После седьмого класса Владимир Иванович Пименов, отец Андрея (и директор совхоза «Щекинский», по совместительству), устроил нас с Андреем в свой совхоз на должность помощника слесаря. Нам с Андреем тогда не было и четырнадцати лет. По действующему законодательству официально работать мы не могли. Но Владимир Иванович был уверен, что работа никого еще не портила. В отличие от безделья. И поэтому пошёл на это маленькое нарушение.
Под руководством дяди Васи мы откручивали и прикручивали какие-то гайки, что-то разбирали, чистили, а затем снова собирали. Смазывали какие-то механизмы солидолом. Всё это называлось подготовкой к уборочной. И преисполняло нас чувством гордости и причастности к чему-то очень большому и важному.
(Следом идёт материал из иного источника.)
-- ==== Sys2Proof/Machine/Blocks.lean ====
section
/-!
DEFINITION. The state the spec gives each block beside its registers: plain data, one structure per block. What a register
shows stands in the register file alone; here stands what no register shows (queues, timers, latches, records, tables).
Times are monotonic nanoseconds (R37) unless a name says TAI; TAI times are nanoseconds since the epoch.
-/

namespace Sys2Proof.Machine

/-- A latched partner register of one bus master (R12, R13). -/
structure Latch where
  master : Master
  off : Nat
  word : Word
deriving DecidableEq, Repr

/-- What the device puts on its wires, pins and on the host's memory: the model's own record of outputs, oldest first. -/
inductive FrameKind where
  | ptpSync | ptpAnnounce | ptpPeerDelay
  | osData (s : Nat) | osCfg (s n : Nat) | osHeader (s : Nat)
  | supervision | relay | causeway | tcp
deriving DecidableEq, Repr

/-- A frame in a transmit queue (R73, R74): what it is, its length in bytes, and the PRP sequence number it carries. -/
structure TxFrame where
  kind : FrameKind
  length : Nat
  payload : List Byte := []
  prpSeq : Option Nat := none
deriving DecidableEq, Repr

/-- One thing the device did to the outside. -/
inductive Output where
  | hostWrite (addr : Nat) (bytes : List Byte)
  | msix (vector : Nat)
  | frame (port : Nat) (f : TxFrame) (tci : Option Nat) (stamp : Nat)
  | frameCut (port : Nat)
  | pause (port quanta : Nat)
  | ppsOut (active : Bool)
  | todSentence (utcSecond : Nat) (sixty : Bool)
  | alarmPin (p : Nat) (active : Bool)
  /-- The ALARM and PULSE outputs become high impedance (R425). -/
  | linesFloat
  | pulse (p : Nat) (active : Bool)
  | tcpReset (s : Nat)
  | tcpClose (s : Nat)
  | tcpProbe (s : Nat)
  | osFrame (s : Nat) (k : FrameKind) (dst : List Nat) (srcPort dstPort : Nat) (bytes : List Byte)
  | trap (core cause : Nat)
  | injLine (l : Nat)
  | causeway (bytes : List Byte)
  | relay (dst : List Nat) (port : Nat) (bytes : List Byte)
  | selfReset
  | readData (m : Master) (off : Nat) (w : Word)
  | memData (m : Master) (addr : Nat) (bytes : List Byte) (poisoned : Bool)
  | deliver (path : Nat) (head : List Byte) (payload : List Byte)
deriving DecidableEq, Repr

/-- An event occurrence on its way to the peat log (R286, R287). -/
structure Occurrence where
  code : Nat
  sev : Nat
  cause : Nat
  inst : Nat
  data : Nat
  stamp : Stamp
  mono : Nat
  utcDate : Nat
  utcTime : Nat
  utcInvalid : Bool
deriving DecidableEq, Repr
Примерно в это время на уроках истории мы проходили, что в царской России капиталисты использовали на фабриках и заводах детский труд. Можно было предположить, что капиталисты использовали детский труд и в сельском хозяйстве. Во время работы в совхозе мы начинали понимать, как тяжело приходилось нашим сверстника когда-то давным-давно.
Нет, сама работа не была тяжёлой. Нам нравилось заниматься со взрослыми. Тем более что они разрешали нам что-то откручивать и прикручивать. Что-то показывали нам. И чему-то учили. Это было интересно.
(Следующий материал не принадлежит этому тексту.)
-- ==== Sys2Proof/Machine/RegsFirmware.lean ====
section
/-!
DEFINITION. The registers of 15_firmware_update_chain.md: the offset of each (with its indices), its fields, and the row of its table:
offset, strides and counts, reset value, reset class, and each field's access type and stated range (R5, R6, R9).
-/

namespace Sys2Proof.Machine

/-- FU_STATUS, 15. -/
abbrev FU_STATUS : Nat := 0x3e0000
@[inherit_doc FU_STATUS] def FU_STATUS_COPYING : Fld := ⟨FU_STATUS, 23, 23⟩
@[inherit_doc FU_STATUS] def FU_STATUS_MISSED : Fld := ⟨FU_STATUS, 22, 22⟩
@[inherit_doc FU_STATUS] def FU_STATUS_SWITCHING : Fld := ⟨FU_STATUS, 21, 21⟩
@[inherit_doc FU_STATUS] def FU_STATUS_BOOT_TRIES : Fld := ⟨FU_STATUS, 19, 16⟩
@[inherit_doc FU_STATUS] def FU_STATUS_RELAY : Fld := ⟨FU_STATUS, 11, 8⟩
@[inherit_doc FU_STATUS] def FU_STATUS_KIND : Fld := ⟨FU_STATUS, 7, 4⟩
@[inherit_doc FU_STATUS] def FU_STATUS_STATE : Fld := ⟨FU_STATUS, 2, 0⟩
/-- FU_CFG, 15. -/
abbrev FU_CFG : Nat := 0x3e0004
@[inherit_doc FU_CFG] def FU_CFG_START_S : Fld := ⟨FU_CFG, 15, 8⟩
@[inherit_doc FU_CFG] def FU_CFG_BOOT_MAX : Fld := ⟨FU_CFG, 6, 4⟩
@[inherit_doc FU_CFG] def FU_CFG_MIN_LEAD : Fld := ⟨FU_CFG, 3, 0⟩
/-- FU_RELAY_CFG, 15. -/
abbrev FU_RELAY_CFG : Nat := 0x3e0008
@[inherit_doc FU_RELAY_CFG] def FU_RELAY_CFG_UDP_PORT : Fld := ⟨FU_RELAY_CFG, 31, 16⟩
@[inherit_doc FU_RELAY_CFG] def FU_RELAY_CFG_IPV6 : Fld := ⟨FU_RELAY_CFG, 15, 15⟩
@[inherit_doc FU_RELAY_CFG] def FU_RELAY_CFG_PORT : Fld := ⟨FU_RELAY_CFG, 14, 13⟩
@[inherit_doc FU_RELAY_CFG] def FU_RELAY_CFG_HOPS : Fld := ⟨FU_RELAY_CFG, 12, 8⟩
@[inherit_doc FU_RELAY_CFG] def FU_RELAY_CFG_RTO : Fld := ⟨FU_RELAY_CFG, 7, 4⟩
@[inherit_doc FU_RELAY_CFG] def FU_RELAY_CFG_ACCEPT_ARM : Fld := ⟨FU_RELAY_CFG, 3, 3⟩
@[inherit_doc FU_RELAY_CFG] def FU_RELAY_CFG_FWD_EN : Fld := ⟨FU_RELAY_CFG, 2, 2⟩
@[inherit_doc FU_RELAY_CFG] def FU_RELAY_CFG_ACCEPT : Fld := ⟨FU_RELAY_CFG, 1, 1⟩
/-- FU_UP_IP[k], 15. -/
abbrev FU_UP_IP (k : Nat) : Nat := 0x3e0010 + 4 * k
/-- FU_DN_IP[k], 15. -/
abbrev FU_DN_IP (k : Nat) : Nat := 0x3e0020 + 4 * k
/-- FU_KICK_NS, 15. -/
abbrev FU_KICK_NS : Nat := 0x3e0030
@[inherit_doc FU_KICK_NS] def FU_KICK_NS_NS : Fld := ⟨FU_KICK_NS, 29, 0⟩
/-- FU_KICK_SEC_LO, 15. -/
abbrev FU_KICK_SEC_LO : Nat := 0x3e0034
/-- FU_KICK_SEC_HI, 15. -/
abbrev FU_KICK_SEC_HI : Nat := 0x3e0038
@[inherit_doc FU_KICK_SEC_HI] def FU_KICK_SEC_HI_SEC_HI : Fld := ⟨FU_KICK_SEC_HI, 15, 0⟩
/-- FU_VER[i], 15. -/
abbrev FU_VER (i : Nat) : Nat := 0x3e0040 + 4 * i
/-- FU_CNT[i], 15. -/
abbrev FU_CNT (i : Nat) : Nat := 0x3e0060 + 4 * i
/-- FU_SAT, 15. -/
abbrev FU_SAT : Nat := 0x3e0078
@[inherit_doc FU_SAT] def FU_SAT_SAT : Fld := ⟨FU_SAT, 5, 0⟩
/-- FU_REFRESH, 15. -/
abbrev FU_REFRESH : Nat := 0x3e0080
@[inherit_doc FU_REFRESH] def FU_REFRESH_DAYS : Fld := ⟨FU_REFRESH, 15, 0⟩

/-- Rows of the register tables of 15_firmware_update_chain.md. -/
def regsFirmware : List RegSpec := [
  ⟨0x3e0000, [], 0, .c, [.all 23 23 .ro, .all 22 22 .ro, .all 21 21 .ro, .all 19 16 .ro, .all 11 8 .ro, .all 7 4 .ro, .all 2 0 .ro]⟩,
  ⟨0x3e0004, [], 0x1e32, .c, [.rng 15 8 .rw 0xa 0x78, .rng 6 4 .rw 1 7, .rng 3 0 .rw 1 0xf]⟩,
  ⟨0x3e0008, [], 0x1cf16850, .c, [.rng 31 16 .rw 1 0xffff, .all 15 15 .rw, .all 14 13 .rw, .rng 12 8 .rw 1 0x1f, .rng 7 4 .rw 1 0xf, .all 3 3 .rw, .all 2 2 .rw, .all 1 1 .rw]⟩,
  ⟨0x3e0010, [(4, 4)], 0, .c, [.all 31 0 .rw]⟩,
  ⟨0x3e0020, [(4, 4)], 0, .c, [.all 31 0 .rw]⟩,
  ⟨0x3e0030, [], 0, .nv, [.all 29 0 .ro]⟩,
  ⟨0x3e0034, [], 0, .nv, [.all 31 0 .ro]⟩,
  ⟨0x3e0038, [], 0, .nv, [.all 15 0 .ro]⟩,
  ⟨0x3e0040, [(4, 3)], 0, .nv, [.all 31 0 .ro]⟩,
  ⟨0x3e0060, [(4, 6)], 0, .c, [.all 31 0 .rw]⟩,
  ⟨0x3e0078, [], 0, .c, [.all 5 0 .ro]⟩,
  ⟨0x3e0080, [], 0, .nv, [.all 15 0 .ro]⟩]

end Sys2Proof.Machine
end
Самое трудное начиналось потом. В обеденный перерыв. Мы приходили в столовую, и начиналось самое трудное. Обед. Мы брали с Андреем по половине порции. Но даже эти половинки были такими большими, что мы с большим трудом могли с ними справиться. Механизаторов тогда, видимо, все за что-то ненавидели. И кормили, словно на убой.
Половина стоимости обеда оплачивалась совхозом. В результате после обеда у нас с Андреем постоянно оставалось несколько честно сэкономленных копеек. Которые мы тут же тратили на фруктовое (за 7 копеек) или молочное (за 10 копеек) мороженое. Моментально забывая о том, что еще минуту назад мы были твёрдо уверены, что в наших животах уже нет свободного места.
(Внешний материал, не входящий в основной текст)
-- ==== Sys2Proof/Machine/Island.lean ====
section
/-!
DEFINITION. Island watchers (08, R212 to R221, R228, R229): the wide-area criteria against a robust reference, the local fast criteria,
states, fall-back and re-entry, and the ISLAND condition.
-/

namespace Sys2Proof.Machine

/-- The hidden state of a watcher. -/
def State.iw (s : State) (k : Nat) : IwWatcher := Store.get (fun _ => {}) s.detect.iw k
@[inherit_doc State.iw] def State.setIw (s : State) (k : Nat) (f : IwWatcher → IwWatcher) : State :=
  { s with detect := { s.detect with iw := Store.set (fun _ => {}) s.detect.iw k (f (s.iw k)) } }

/-- The counters of a watcher: 0 WA_DEADLINE, 1 LOC_DEADLINE, 2 REF_UNUSABLE, 3 REF_OUTLIER, 4 FALLBACK, 5 ISLAND_ON, 6 H_SKIPPED,
7 LOCAL_BAD. -/
def iwCnt (k i : Nat) : Cnt := ⟨IW_CNT k i, ⟨IW_STATUS k, 24 + i, 24 + i⟩, EV_DE_CNT_SAT, 64 + k, k⟩

/-- The states of IW_STATUS.STATE. -/
abbrev iwIdle : Nat := 0
@[inherit_doc iwIdle] abbrev iwLearn : Nat := 1
@[inherit_doc iwIdle] abbrev iwWide : Nat := 2
@[inherit_doc iwIdle] abbrev iwLocal : Nat := 3

/-- A watcher moves to a state; source 128 + k fires at a change. -/
def State.iwTo (s : State) (k st : Nat) : State :=
  if s.get (IW_STATUS_STATE k) = st then s else (s.put (IW_STATUS_STATE k) st).fire (128 + k)

/-- A condition of a watcher (R199): 0 ISLAND, 1 WA_ANGLE, 2 WA_FREQ, 3 WA_ROCOF, 4 LOC_VS, 5 LOC_ROCOF, 6 FALLBACK, 7 HELD. -/
def iwCond (k c : Nat) : Fld := ⟨IW_STATUS k, c, c⟩

/-- A signed number held to n bits of magnitude, as its field code. -/
def saturated (bits : Nat) (v : Int) : Nat :=
  let top : Int := 2 ^ (bits - 1) - 1
  codeOf bits (max (-top - 1) (min top v))

/-! ### Conditions (R220, R221, R230) -/

/-- The criteria 0 to 4 enabled and asserted. -/
def State.iwAsserted (s : State) (k : Nat) : List Nat :=
  (List.range 5).filter fun c => (s.get (IW_CFG_CRIT_EN k)).testBit c && s.flag (iwCond k (c + 1))

/-- HELD and ISLAND follow the criteria; with LATCH, ISLAND stays. -/
def State.iwIsland (s : State) (k : Nat) : State :=
  let s := s.put (iwCond k 7) (bit ((s.iw k).held != 0))
  let on := s.iwAsserted k
  if s.flag (iwCond k 0) then
    if on.isEmpty ∧ ¬ s.flag (IW_STATUS_LATCHED k) then s.put (iwCond k 0) 0 else s
  else
    match on with
    | [] => s
    | c :: _ =>
      let s := (s.put (iwCond k 0) 1).put (IW_STATUS_LATCHED k) (s.get (IW_CFG_LATCH k))
      (s.count (iwCnt k 5)).raise EV_IW_ISLAND sevCritical c k

/-- A criterion asserts. -/
def State.iwAssert (s : State) (k c : Nat) : State :=
  if s.flag (iwCond k (c + 1)) then s else (s.put (iwCond k (c + 1)) 1).raise EV_IW_CRIT sevNotice k k c

/-- The eight bits of a watcher for the vector. -/
def State.iwBits (s : State) (k : Nat) : List (Nat × Bool) := (List.range 8).map fun c => (256 + 8 * k + c, s.flag (iwCond k c))

/-! ### References (R213) -/

/-- The local cell and phasor at bucket B, sound apart from quality: angle, frequency, ROCOF, quality code. -/
def State.phasorAt (s : State) (slot ph b : Nat) : Option (Rat × Rat × Rat × Nat) :=
  match s.goodCell slot b with
  | some c =>
    match f32Value (c.data.phasors.getD ph (0, 0)).2, f32Value c.data.freq, f32Value c.data.rocof with
    | some a, some f, some r => if cellSound c then some (a, f, r, c.data.qual) else none
    | _, _, _ => none
  | none => none

/-- A quality code is usable under REF_Q. -/
def State.qualOk (s : State) (k q : Nat) : Bool := s.get (IW_CFG_REF_Q k) == 15 || decide (q ≤ s.get (IW_CFG_REF_Q k))

/-- The median of a list. -/
def median (l : List Rat) : Rat :=
  let l := l.mergeSort fun a b => decide (a ≤ b)
  let n := l.length
  if n % 2 = 1 then l.getD (n / 2) 0 else (l.getD (n / 2 - 1) 0 + l.getD (n / 2) 0) / 2

/-- The circular median: values rotated by a previous median, and the median rotated back. -/
def circMedian (prev : Rat) (l : List Rat) : Rat := reduceAngle (reduceAngle (median (l.map fun d => reduceAngle (d - prev))) + prev)

/-- Milliradians and millihertz as rationals. -/
def milli (n : Nat) : Rat := (n : Rat) / 1000

/-- What a wide-area evaluation measures: usable references, those that remain, the median, Δf and ΔR. -/
structure WideMeasure where
  usable : List Nat
  valid : Nat
  outliers : Nat
  m : Rat
  df : Rat
  dr : Rat

/-- The measures of bucket B against a local phasor (R213). -/
def State.wideMeasure (s : State) (k b : Nat) (loc : Rat × Rat × Rat × Nat) : WideMeasure :=
  let prev := (s.iw k).prev
  let refs := (s.iwRefs k).filterMap fun j => (s.phasorAt (s.get (IW_REF_SLOT k j)) (s.get (IW_REF_PH k j)) b).bind fun p =>
    if s.qualOk k p.2.2.2 then some (j, reduceAngle (p.1 + (s.getS (IW_REF_OFS_OFS k j) : Rat) / 1000 - loc.1), p.2.1, p.2.2.1) else none
  let m0 := circMedian prev (refs.map fun r => r.2.1)
  let kept := refs.filter fun r => decide (ratAbs (reduceAngle (r.2.1 - m0)) ≤ milli (s.get (IW_WA_THR2_OUTLIER k)))
  let m := if kept.isEmpty then prev else circMedian prev (kept.map fun r => r.2.1)
  { usable := refs.map (·.1), valid := kept.length, outliers := refs.length - kept.length, m,
    df := loc.2.1 - median (kept.map fun r => r.2.2.1), dr := loc.2.2.1 - median (kept.map fun r => r.2.2.2) }

/-! ### Wide-area criteria (R214, R215, R219, R220) -/

/-- Whether a held condition may be released by its criterion: in WIDE, the angle only against a baseline never reseeded since. -/
def State.mayRelease (s : State) (k c : Nat) : Bool :=
  let v := s.iw k
  !v.held.testBit c || (s.get (IW_STATUS_STATE k) == iwWide && (c != 0 || !v.reseeded))

/-- One evaluation of a wide-area criterion c with its count. -/
def State.criterion (s : State) (k c need : Nat) (exceeds : Bool) : State :=
  let v := s.iw k
  let run := if exceeds then v.runs.getD c 0 + 1 else 0
  let clear := if exceeds then 0 else v.clears.getD c 0 + 1
  let s := s.setIw k fun v => { v with runs := v.runs.set c run, clears := v.clears.set c clear }
  if exceeds then (if need ≤ run then s.iwAssert k c else s)
  else if s.flag (iwCond k (c + 1)) ∧ s.get (IW_WA_CNT_CLEAR_COUNT k) ≤ clear ∧ s.mayRelease k c then
    (s.put (iwCond k (c + 1)) 0).setIw k fun v => { v with held := if v.held.testBit c then v.held - 2 ^ c else v.held }
  else s

/-- The baseline set, or invalid. -/
def State.setBase (s : State) (k : Nat) (b : Option Rat) : State :=
  let s := s.setIw k fun v => { v with base := b }
  match b with
  | some x => (s.put (IW_STATUS_BASE_VALID k) 1).setWord (IW_BASE k) (ratToF32 x)
  | none => s.put (IW_STATUS_BASE_VALID k) 0

/-- The baseline invalid: the next evaluation in LEARN seeds it again. -/
def State.baseLost (s : State) (k : Nat) : State :=
  let s := s.setBase k none
  s.setIw k fun v => { v with seedAt := none, reseeded := v.held.testBit 0, runs := v.runs.set 0 0, clears := v.clears.set 0 0 }

/-- The baseline moves toward Δθ (R214). -/
def State.track (s : State) (k : Nat) (dth : Rat) : State :=
  match (s.iw k).base with
  | some b =>
    if s.flag (iwCond k 1) ∨ (s.iw k).runs.getD 0 0 ≠ 0 then s
    else s.setBase k (some (roundF64 (reduceAngle (b + reduceAngle (dth - b) / ((s.get (IW_WA_TIME_BASE_TC k) * frameRate s.fNom (s.get (IW_CFG_RATE k)) : Nat) : Rat)))))
  | none => (s.setBase k (some dth)).setIw k fun v => { v with seedAt := some s.jobMono }

/-- D, where the baseline is valid. -/
def State.deviation (s : State) (k : Nat) (dth : Rat) : Option Rat := (s.iw k).base.map fun b => reduceAngle (dth - b)

/-- An evaluation that is not degraded: `angle` says that the angle criterion is not suspended. -/
def State.soundEval (s : State) (k : Nat) (w : WideMeasure) (angle : Bool) : State :=
  let dth := -w.m
  let st := s.get (IW_STATUS_STATE k)
  let d := s.deviation k dth
  let s := s.setIw k fun v => { v with bad := 0, good := v.good + 1 }
  let s := s.put (IW_DIV_DF k) (saturated 16 (roundEven (w.df * 1000)))
  let s := match d with
    | some x => if angle then s.put (IW_DIV_D k) (saturated 16 (roundEven (x * 1000))) else s
    | none => s
  let within : Bool := match d with
    | some x => angle && decide (ratAbs x ≤ milli (s.get (IW_WA_THR_ANG_THR k)))
    | none => false
  let freqs (s : State) : State :=
    (s.criterion k 1 (s.get (IW_WA_CNT_F_COUNT k)) (decide (milli (s.get (IW_WA_THR_FREQ_THR k)) < ratAbs w.df))).criterion k 2
      (s.get (IW_WA_CNT_R_COUNT k)) (decide (milli (s.get (IW_WA_THR2_ROCOF_THR k)) < ratAbs w.dr))
  if st = iwLearn then freqs (if angle then s.track k dth else s)
  else if st = iwWide then
    let s := if angle ∧ d.isSome then s.criterion k 0 (s.get (IW_WA_CNT_A_COUNT k)) (!within) else s
    freqs (if angle then s.track k dth else s)
  else if st = iwLocal ∧ s.get (IW_WA_TIME2_REENTRY k) ≤ (s.iw k).good then
    let s := (s.put (iwCond k 6) 0).raise EV_IW_REENTRY sevNotice k k
    let s := s.setIw k fun v => { v with good := 0 }
    if within then s.iwTo k iwWide else (s.baseLost k).iwTo k iwLearn
  else s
Работали мы по четыре часа в день. И после обеда возвращались домой. Автобус развозил рабочих только вечером. Ждать его было слишком долго. И мы обычно добирались до города на попутках. Тогда водители ещё не брали за это денег. И у нас было даже такое развлечение: в следующий раз остановить машину, на которой мы еще не катались. Сначала это были всё больше грузовые ГАЗы и ЗИЛы. Несколько раз нам повезло прокатиться на КАМАЗе. И даже на «Волге». Это было круто!
Но вскоре этот замечательный месяц закончился. В кассе нам заплатили первую в жизни зарплату. Вы не представляете, какие сияющие глаза были у моей мамы, когда я принёс ей свою первую зарплату.
Я бы остался работать в этом замечательном совхозе и на второй месяц. Но в середине июля по путёвке от школы меня отправили в лагерь отдыха в Чехословакию. Была в те времена такая практика: дружить. И дружить не только семьями, но и городами. В разных странах появлялись, так называемые, города-побратимы. У Клина такими побратимами были французский город Орли и чехословацкий город Бенешов. Эти города обменивались дружескими делегациями. Пытались наладить какие-то контакты. И направляли друг к другу на отдых своих детей. От каждой школы ехал один-два ученика. Всего в группе было около двадцати человек. И мне посчастливилось попасть в одну из таких групп.
Лагерь, в который в который нас привезли, располагался в нескольких километрах от Бенешова. В небольшом, но очень живописном ущелье. И назывался лагерь «Лесни млын». Лесная мельница. Правда, красивое название?!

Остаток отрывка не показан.